Top of Data for this task
theorem decodeSch_hasFields (h : decodeSch op imm data = .ok i) : i.HasFields 3 op imm := by
  unfold decodeSch at h
  split at h
  · exact .of_takeData (u := 3#4) (o := 0#4) h rfl
  · exact .of_takeImm (u := 3#4) (o := 1#4) h rfl
  · exact .of_takeImm (u := 3#4) (o := 2#4) h rfl
  · exact .of_takeNothing (u := 3#4) (o := 3#4) h rfl
  · exact .of_takeNothing (u := 3#4) (o := 4#4) h rfl
  · exact .of_takeNothing (u := 3#4) (o := 5#4) h rfl
  · obtain ⟨r, rfl, -, rfl⟩ := takeResult_ok.1 h
    exact .of_cmd32 (u := 3#4) (o := 6#4) rfl
  · cases h

/-- A decoded operation has the fields of its word. -/
theorem decode_hasFields {w : CmdWord} (h : decode w data = .ok i) :
    i.HasFields (unitOf w) (opOf w) (immOf w) := by
  unfold decode at h
  split at h
  next hu => rw [hu]; exact decodeCodec_hasFields h
  next hu => rw [hu]; exact decodeRb_hasFields h
  next hu => rw [hu]; exact decodeSch_hasFields h
  next => cases h

/-- A word that decodes to an operation is the operation's. -/
theorem decode_encodeWord {w : CmdWord} (h : decode w data = .ok i) : encodeWord i = w :=
  have hf := decode_hasFields h
  cmdWord_ext hf.unit hf.op hf.imm

end

/-! ### What an encoding decodes to -/

section
variable (o : BitVec 4) (imm : Imm) (data : Bytes)

theorem decode_codec : decode (cmd32 0x1#4 o imm) data = decodeCodec o.toNat imm data := by
  simp [decode]

theorem decode_rb : decode (cmd32 0x2#4 o imm) data = decodeRb o.toNat imm data := by
  simp [decode]

theorem decode_sch : decode (cmd32 0x3#4 o imm) data = decodeSch o.toNat imm data := by
  simp [decode]

end

/-- Every operation's encoding decodes to it. -/
theorem decode_encode (i : Instr) : decode (encodeWord i) i.dataBlock = .ok i := by
  cases i with
  | codecDecode chunk => exact (decode_codec ..).trans (takeData_ok.2 ⟨rfl, rfl⟩)
  | codecEncode addr payload => exact (decode_codec ..).trans (takeAddr_ok.2 ⟨addr, rfl, rfl⟩)
  | rbFill off data => exact decode_rb ..
  | rbCommitWrite n => exact decode_rb ..
  | schLoad block => exact (decode_sch ..).trans (takeData_ok.2 ⟨rfl, rfl⟩)
  | schStart n => exact decode_sch ..
  | schStep n => exact decode_sch ..
  | schExecDone r => exact (decode_sch ..).trans (takeResult_ok.2 ⟨r, rfl, rfl, rfl⟩)
  | _ => rfl

/-- A command word and a data block decode to an operation exactly when they are its encoding. -/
theorem decode_eq_ok_iff {w : CmdWord} {data : Bytes} {i : Instr} :
    decode w data = .ok i ↔ (w, data) = encode i := by
  constructor
  · intro h
    rw [encode, decode_encodeWord h, decode_dataBlock h]
  · intro h
    obtain ⟨rfl, rfl⟩ := Prod.mk.inj h
    exact decode_encode i

/-! ### Ports (R120) -/

/-- Every operation is admitted at the port the model issues it at. -/
theorem admits_admittedPort (i : Instr) : admits i (admittedPort i) = true := by
  cases i <;> rfl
Bottom of Data for this task
## Exercise requirements
Among the records above, how many lines contain the word "encoding"? Answer with the number by itself.

## Your response
3